_Input for this task_

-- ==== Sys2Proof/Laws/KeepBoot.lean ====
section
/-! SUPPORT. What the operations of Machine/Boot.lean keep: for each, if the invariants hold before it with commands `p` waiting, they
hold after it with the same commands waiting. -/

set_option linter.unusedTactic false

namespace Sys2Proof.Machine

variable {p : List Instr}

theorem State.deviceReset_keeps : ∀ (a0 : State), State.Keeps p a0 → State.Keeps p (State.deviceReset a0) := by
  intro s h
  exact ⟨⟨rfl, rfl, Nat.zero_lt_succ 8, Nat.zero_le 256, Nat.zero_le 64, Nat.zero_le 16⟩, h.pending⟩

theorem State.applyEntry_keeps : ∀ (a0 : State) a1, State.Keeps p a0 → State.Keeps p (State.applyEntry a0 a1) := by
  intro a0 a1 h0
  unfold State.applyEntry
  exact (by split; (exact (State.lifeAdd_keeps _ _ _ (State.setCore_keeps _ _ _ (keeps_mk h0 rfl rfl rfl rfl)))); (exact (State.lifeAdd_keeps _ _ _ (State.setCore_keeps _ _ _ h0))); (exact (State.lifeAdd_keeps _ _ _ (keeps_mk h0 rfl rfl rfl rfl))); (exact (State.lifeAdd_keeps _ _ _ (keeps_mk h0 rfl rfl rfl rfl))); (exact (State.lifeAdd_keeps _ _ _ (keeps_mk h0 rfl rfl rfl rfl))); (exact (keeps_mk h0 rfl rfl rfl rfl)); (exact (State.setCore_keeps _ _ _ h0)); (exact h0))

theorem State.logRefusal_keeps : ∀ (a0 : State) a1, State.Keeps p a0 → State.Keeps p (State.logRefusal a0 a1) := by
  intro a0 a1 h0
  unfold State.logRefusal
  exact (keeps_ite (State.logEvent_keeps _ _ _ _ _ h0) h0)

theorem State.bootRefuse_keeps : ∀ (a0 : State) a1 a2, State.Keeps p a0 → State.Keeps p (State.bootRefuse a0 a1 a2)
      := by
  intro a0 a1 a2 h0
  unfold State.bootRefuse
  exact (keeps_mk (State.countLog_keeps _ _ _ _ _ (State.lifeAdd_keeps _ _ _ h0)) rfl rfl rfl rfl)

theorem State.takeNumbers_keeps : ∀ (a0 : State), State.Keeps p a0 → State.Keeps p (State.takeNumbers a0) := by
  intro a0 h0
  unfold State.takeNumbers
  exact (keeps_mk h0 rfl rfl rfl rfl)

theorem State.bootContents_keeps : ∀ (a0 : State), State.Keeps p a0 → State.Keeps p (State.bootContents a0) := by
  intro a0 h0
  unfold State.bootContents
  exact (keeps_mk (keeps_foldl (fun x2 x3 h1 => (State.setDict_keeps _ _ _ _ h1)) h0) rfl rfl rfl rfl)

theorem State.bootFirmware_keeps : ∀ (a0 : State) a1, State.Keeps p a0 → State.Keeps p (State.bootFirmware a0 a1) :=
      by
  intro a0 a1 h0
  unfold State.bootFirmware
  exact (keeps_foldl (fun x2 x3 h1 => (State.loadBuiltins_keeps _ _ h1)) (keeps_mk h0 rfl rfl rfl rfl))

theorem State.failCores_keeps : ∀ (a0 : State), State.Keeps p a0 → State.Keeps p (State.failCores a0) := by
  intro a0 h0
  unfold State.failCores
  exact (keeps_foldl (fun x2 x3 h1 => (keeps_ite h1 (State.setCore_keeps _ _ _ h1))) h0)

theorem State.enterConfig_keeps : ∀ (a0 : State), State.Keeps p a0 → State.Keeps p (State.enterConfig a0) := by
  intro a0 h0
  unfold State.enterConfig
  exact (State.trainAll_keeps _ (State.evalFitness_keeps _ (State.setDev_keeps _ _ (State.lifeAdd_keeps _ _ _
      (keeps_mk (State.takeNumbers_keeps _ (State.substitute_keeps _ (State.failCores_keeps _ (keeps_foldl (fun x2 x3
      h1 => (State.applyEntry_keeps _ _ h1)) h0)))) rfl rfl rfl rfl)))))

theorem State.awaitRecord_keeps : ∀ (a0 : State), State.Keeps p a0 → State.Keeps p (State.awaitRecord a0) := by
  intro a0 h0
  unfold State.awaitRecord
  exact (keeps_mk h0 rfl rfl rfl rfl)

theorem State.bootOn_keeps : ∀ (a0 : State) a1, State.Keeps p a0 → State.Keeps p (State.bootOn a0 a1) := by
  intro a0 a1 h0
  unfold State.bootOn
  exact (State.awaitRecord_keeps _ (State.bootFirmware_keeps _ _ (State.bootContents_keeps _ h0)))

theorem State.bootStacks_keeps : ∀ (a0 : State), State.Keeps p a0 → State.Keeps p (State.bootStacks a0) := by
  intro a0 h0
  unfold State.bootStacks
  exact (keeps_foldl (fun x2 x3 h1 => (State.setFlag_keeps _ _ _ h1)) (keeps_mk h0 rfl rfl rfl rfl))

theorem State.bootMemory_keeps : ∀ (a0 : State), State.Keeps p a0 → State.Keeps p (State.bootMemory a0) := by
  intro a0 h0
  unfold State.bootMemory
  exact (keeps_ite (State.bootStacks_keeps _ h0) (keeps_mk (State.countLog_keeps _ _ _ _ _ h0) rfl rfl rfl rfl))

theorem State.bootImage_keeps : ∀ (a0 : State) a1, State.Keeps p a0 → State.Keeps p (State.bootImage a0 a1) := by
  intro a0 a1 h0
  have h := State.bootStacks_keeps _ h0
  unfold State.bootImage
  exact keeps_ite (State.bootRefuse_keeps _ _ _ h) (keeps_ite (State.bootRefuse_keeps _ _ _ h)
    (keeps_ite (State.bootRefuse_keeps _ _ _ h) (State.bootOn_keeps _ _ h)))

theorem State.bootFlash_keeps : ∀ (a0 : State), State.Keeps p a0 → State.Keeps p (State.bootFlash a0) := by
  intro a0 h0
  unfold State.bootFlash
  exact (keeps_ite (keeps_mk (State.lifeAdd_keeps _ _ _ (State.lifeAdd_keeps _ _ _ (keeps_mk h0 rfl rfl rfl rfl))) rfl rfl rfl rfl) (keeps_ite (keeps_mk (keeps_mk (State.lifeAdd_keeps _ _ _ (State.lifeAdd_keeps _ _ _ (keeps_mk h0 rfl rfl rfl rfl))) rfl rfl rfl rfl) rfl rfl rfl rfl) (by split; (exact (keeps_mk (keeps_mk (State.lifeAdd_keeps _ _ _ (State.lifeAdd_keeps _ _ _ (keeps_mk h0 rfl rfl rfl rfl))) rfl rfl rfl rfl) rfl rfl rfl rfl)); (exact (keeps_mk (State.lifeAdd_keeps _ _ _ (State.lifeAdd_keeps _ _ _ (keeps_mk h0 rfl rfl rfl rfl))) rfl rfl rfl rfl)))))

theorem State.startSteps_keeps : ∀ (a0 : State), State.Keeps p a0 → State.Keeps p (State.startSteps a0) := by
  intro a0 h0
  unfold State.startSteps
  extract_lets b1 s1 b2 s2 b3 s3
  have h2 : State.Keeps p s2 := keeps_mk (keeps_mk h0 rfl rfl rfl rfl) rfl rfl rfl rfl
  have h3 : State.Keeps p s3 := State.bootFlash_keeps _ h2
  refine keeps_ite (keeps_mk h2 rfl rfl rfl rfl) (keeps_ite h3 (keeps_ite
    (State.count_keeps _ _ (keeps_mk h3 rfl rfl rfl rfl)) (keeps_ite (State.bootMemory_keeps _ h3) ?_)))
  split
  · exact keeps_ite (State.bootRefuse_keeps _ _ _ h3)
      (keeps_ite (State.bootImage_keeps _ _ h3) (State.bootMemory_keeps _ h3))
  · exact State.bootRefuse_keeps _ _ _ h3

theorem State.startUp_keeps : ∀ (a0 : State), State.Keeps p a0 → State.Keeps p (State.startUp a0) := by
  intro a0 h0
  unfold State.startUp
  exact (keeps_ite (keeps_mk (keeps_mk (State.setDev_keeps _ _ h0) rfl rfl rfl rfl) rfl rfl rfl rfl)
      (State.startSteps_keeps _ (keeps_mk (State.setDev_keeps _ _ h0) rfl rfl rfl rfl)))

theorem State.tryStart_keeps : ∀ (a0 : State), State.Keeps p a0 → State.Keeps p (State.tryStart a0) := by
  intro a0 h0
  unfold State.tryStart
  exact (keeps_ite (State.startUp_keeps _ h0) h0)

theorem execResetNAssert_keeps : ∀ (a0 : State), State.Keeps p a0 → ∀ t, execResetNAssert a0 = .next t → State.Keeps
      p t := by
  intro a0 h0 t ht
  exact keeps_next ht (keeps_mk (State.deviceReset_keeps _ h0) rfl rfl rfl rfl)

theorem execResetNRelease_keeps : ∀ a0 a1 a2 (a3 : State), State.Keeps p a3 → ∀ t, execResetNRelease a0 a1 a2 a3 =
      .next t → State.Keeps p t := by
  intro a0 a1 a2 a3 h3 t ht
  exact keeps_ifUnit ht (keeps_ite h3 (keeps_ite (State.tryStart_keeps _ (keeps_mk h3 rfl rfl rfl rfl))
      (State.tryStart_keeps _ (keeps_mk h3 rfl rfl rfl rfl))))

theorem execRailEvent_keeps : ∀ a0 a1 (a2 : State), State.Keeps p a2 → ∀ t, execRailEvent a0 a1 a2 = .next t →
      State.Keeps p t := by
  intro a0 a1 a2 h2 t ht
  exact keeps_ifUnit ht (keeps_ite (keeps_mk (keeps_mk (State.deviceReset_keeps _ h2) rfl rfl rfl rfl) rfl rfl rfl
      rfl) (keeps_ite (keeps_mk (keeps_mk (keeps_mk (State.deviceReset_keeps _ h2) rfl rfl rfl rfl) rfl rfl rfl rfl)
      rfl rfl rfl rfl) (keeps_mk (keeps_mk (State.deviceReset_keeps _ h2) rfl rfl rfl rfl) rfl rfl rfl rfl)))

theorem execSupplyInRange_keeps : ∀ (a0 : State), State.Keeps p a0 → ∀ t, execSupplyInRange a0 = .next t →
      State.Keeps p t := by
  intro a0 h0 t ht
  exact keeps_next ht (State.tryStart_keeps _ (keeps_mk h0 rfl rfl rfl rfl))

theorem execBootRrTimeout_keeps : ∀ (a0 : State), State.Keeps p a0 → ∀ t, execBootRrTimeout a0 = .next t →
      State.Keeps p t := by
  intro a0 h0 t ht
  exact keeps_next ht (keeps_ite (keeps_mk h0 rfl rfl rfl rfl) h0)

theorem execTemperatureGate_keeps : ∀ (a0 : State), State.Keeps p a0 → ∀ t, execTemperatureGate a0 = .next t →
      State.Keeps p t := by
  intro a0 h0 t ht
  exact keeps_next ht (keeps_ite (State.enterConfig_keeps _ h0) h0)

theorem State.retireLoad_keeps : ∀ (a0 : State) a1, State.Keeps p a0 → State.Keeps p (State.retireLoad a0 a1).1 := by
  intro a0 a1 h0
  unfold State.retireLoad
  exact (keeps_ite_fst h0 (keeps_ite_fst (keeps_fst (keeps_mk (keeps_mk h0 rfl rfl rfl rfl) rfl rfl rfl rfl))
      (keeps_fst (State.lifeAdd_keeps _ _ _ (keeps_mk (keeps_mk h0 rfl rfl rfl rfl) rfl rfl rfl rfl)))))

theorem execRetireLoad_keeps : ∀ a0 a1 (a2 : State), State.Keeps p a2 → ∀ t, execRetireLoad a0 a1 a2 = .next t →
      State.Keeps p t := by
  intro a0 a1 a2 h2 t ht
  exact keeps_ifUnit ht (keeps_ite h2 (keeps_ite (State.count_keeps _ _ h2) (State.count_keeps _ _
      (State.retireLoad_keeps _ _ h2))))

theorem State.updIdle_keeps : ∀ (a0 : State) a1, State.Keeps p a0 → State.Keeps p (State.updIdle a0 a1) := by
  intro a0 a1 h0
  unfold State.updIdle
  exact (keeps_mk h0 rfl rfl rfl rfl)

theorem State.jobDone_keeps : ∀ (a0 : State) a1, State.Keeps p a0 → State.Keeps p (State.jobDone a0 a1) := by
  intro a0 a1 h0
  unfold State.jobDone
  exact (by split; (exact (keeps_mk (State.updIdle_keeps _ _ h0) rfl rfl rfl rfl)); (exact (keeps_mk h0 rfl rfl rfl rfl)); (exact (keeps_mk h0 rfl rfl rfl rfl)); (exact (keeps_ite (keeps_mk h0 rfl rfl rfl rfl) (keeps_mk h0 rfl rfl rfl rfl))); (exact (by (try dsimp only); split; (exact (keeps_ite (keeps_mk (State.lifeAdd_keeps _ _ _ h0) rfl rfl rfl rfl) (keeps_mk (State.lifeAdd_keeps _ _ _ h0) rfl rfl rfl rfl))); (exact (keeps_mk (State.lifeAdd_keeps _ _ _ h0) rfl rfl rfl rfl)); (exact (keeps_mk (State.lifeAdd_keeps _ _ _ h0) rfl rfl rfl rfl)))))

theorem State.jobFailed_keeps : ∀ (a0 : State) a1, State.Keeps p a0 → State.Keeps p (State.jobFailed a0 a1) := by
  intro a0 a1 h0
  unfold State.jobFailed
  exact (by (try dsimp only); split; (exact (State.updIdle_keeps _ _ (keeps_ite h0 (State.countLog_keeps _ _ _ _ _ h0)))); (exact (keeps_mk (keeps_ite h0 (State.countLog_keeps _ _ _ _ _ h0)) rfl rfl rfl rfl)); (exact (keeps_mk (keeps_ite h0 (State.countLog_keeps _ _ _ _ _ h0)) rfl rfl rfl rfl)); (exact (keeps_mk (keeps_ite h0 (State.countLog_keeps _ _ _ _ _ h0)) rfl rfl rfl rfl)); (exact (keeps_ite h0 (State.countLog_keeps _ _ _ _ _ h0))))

_Activity_
Retype only this portion of the data above: the line containing "theorem State.failCores_keeps : ∀", the line containing "unfold State.bootImage", and all lines between them, exactly.

_Answer area_
theorem State.failCores_keeps : ∀ (a0 : State), State.Keeps p a0 → State.Keeps p (State.failCores a0) := by
  intro a0 h0
  unfold State.failCores
  exact (keeps_foldl (fun x2 x3 h1 => (keeps_ite h1 (State.setCore_keeps _ _ _ h1))) h0)

theorem State.enterConfig_keeps : ∀ (a0 : State), State.Keeps p a0 → State.Keeps p (State.enterConfig a0) := by
  intro a0 h0
  unfold State.enterConfig
  exact (State.trainAll_keeps _ (State.evalFitness_keeps _ (State.setDev_keeps _ _ (State.lifeAdd_keeps _ _ _
      (keeps_mk (State.takeNumbers_keeps _ (State.substitute_keeps _ (State.failCores_keeps _ (keeps_foldl (fun x2 x3
      h1 => (State.applyEntry_keeps _ _ h1)) h0)))) rfl rfl rfl rfl)))))

theorem State.awaitRecord_keeps : ∀ (a0 : State), State.Keeps p a0 → State.Keeps p (State.awaitRecord a0) := by
  intro a0 h0
  unfold State.awaitRecord
  exact (keeps_mk h0 rfl rfl rfl rfl)

theorem State.bootOn_keeps : ∀ (a0 : State) a1, State.Keeps p a0 → State.Keeps p (State.bootOn a0 a1) := by
  intro a0 a1 h0
  unfold State.bootOn
  exact (State.awaitRecord_keeps _ (State.bootFirmware_keeps _ _ (State.bootContents_keeps _ h0)))

theorem State.bootStacks_keeps : ∀ (a0 : State), State.Keeps p a0 → State.Keeps p (State.bootStacks a0) := by
  intro a0 h0
  unfold State.bootStacks
  exact (keeps_foldl (fun x2 x3 h1 => (State.setFlag_keeps _ _ _ h1)) (keeps_mk h0 rfl rfl rfl rfl))

theorem State.bootMemory_keeps : ∀ (a0 : State), State.Keeps p a0 → State.Keeps p (State.bootMemory a0) := by
  intro a0 h0
  unfold State.bootMemory
  exact (keeps_ite (State.bootStacks_keeps _ h0) (keeps_mk (State.countLog_keeps _ _ _ _ _ h0) rfl rfl rfl rfl))

theorem State.bootImage_keeps : ∀ (a0 : State) a1, State.Keeps p a0 → State.Keeps p (State.bootImage a0 a1) := by
  intro a0 a1 h0
  have h := State.bootStacks_keeps _ h0
  unfold State.bootImage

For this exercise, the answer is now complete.